Available data:
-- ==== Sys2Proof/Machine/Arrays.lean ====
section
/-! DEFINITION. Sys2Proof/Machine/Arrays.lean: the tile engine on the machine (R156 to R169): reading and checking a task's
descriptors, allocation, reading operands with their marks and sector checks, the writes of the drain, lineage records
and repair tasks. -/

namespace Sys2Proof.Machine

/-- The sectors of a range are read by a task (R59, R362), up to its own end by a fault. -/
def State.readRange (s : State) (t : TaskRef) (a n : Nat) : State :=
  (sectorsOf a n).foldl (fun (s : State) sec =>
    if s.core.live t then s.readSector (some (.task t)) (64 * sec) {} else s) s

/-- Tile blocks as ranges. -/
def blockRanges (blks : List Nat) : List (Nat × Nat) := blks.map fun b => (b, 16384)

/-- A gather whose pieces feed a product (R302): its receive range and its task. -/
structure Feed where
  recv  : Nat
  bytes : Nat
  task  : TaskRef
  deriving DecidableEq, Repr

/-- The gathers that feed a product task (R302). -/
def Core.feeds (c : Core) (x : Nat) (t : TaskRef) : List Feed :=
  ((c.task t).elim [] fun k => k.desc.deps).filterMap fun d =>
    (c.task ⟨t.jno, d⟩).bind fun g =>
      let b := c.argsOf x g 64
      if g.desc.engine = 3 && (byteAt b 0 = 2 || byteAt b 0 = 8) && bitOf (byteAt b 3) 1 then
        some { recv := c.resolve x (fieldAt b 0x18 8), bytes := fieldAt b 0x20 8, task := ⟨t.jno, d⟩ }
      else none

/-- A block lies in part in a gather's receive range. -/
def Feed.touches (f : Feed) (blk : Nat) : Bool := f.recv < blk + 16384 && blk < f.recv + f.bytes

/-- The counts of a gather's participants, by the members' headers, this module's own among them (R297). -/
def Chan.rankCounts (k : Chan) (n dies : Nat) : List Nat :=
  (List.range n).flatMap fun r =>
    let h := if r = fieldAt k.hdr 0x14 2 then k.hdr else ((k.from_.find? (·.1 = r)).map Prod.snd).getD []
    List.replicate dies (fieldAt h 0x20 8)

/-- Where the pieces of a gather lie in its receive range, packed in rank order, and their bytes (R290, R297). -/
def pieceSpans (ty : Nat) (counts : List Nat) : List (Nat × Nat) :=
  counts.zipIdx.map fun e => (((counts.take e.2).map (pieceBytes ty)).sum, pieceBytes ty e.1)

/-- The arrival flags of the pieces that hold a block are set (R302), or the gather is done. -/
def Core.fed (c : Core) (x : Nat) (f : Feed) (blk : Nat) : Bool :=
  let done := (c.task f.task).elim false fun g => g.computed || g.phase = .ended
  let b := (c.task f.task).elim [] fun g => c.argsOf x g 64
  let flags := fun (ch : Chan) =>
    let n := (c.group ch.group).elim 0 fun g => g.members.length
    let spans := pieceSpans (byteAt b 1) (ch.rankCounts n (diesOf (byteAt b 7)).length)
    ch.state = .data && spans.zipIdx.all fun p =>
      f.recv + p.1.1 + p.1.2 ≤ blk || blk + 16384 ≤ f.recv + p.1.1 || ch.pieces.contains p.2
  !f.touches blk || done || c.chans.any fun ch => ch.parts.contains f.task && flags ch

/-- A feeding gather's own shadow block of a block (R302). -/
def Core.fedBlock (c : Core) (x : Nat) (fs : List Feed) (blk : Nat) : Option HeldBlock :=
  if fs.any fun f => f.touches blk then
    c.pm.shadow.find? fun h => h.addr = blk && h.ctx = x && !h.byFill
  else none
--
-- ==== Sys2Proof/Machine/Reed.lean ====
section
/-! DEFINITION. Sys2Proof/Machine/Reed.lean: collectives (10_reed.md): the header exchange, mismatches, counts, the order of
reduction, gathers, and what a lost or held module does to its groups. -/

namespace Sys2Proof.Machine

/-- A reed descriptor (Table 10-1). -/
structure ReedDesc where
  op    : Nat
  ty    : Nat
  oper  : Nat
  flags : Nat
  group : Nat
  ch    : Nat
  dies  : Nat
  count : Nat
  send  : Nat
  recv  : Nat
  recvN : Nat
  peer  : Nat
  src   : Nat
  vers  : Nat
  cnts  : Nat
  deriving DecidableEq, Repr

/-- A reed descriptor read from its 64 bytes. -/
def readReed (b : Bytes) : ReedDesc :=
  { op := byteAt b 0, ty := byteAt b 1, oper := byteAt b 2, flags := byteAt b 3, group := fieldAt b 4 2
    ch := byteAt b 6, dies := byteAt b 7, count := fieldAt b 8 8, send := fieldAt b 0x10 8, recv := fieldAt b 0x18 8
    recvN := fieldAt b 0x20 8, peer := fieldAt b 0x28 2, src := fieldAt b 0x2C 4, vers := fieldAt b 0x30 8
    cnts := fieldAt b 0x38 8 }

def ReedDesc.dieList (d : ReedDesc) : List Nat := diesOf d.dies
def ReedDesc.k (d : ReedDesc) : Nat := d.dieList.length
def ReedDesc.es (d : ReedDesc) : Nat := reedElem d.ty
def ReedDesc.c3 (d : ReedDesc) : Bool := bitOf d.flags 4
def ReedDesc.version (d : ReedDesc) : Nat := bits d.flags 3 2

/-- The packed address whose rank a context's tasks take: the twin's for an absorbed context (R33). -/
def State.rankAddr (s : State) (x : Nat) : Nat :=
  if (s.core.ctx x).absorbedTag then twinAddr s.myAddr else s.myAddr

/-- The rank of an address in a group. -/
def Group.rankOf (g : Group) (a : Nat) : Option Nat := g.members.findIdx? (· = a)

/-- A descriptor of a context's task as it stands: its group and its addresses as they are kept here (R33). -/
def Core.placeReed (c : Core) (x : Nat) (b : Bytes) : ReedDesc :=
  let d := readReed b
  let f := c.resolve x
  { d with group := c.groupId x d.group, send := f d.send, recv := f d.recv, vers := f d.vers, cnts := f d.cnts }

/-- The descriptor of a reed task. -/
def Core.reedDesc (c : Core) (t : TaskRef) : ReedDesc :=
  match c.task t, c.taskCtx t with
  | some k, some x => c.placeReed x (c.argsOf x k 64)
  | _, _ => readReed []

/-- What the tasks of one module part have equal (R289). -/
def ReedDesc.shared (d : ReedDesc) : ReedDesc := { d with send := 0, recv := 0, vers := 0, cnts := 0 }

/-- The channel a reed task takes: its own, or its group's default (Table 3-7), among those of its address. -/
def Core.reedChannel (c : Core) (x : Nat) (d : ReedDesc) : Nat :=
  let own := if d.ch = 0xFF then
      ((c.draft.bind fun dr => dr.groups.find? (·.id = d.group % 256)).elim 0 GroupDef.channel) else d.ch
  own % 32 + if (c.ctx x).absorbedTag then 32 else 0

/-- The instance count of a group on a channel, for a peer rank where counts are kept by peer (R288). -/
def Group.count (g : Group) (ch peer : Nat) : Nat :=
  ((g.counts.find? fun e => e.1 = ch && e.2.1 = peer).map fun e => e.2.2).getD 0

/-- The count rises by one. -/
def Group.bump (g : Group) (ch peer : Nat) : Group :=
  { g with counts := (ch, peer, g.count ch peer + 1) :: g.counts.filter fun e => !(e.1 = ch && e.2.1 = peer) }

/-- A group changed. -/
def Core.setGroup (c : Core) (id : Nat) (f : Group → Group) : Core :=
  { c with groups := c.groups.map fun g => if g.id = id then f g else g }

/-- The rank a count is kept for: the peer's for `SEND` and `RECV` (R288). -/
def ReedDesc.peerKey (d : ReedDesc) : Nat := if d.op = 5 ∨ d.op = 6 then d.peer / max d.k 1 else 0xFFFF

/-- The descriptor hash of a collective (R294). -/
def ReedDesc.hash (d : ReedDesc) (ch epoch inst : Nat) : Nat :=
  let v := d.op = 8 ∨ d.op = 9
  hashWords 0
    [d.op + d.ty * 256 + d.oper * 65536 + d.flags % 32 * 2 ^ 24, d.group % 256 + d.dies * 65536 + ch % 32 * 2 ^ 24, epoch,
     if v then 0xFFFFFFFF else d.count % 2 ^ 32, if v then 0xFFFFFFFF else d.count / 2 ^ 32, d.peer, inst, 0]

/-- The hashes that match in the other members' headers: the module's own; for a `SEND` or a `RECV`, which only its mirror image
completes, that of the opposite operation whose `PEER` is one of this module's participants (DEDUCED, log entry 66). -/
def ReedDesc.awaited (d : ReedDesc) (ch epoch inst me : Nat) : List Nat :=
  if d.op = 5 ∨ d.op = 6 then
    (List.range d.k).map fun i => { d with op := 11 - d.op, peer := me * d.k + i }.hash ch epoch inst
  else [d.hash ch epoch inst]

Work request:
Wherever the string "engine" shows up in the material, copy the line that holds it.

Answer box:
/-! DEFINITION. Sys2Proof/Machine/Arrays.lean: the tile engine on the machine (R156 to R169): reading and checking a task's
      if g.desc.engine = 3 && (byteAt b 0 = 2 || byteAt b 0 = 8) && bitOf (byteAt b 3) 1 then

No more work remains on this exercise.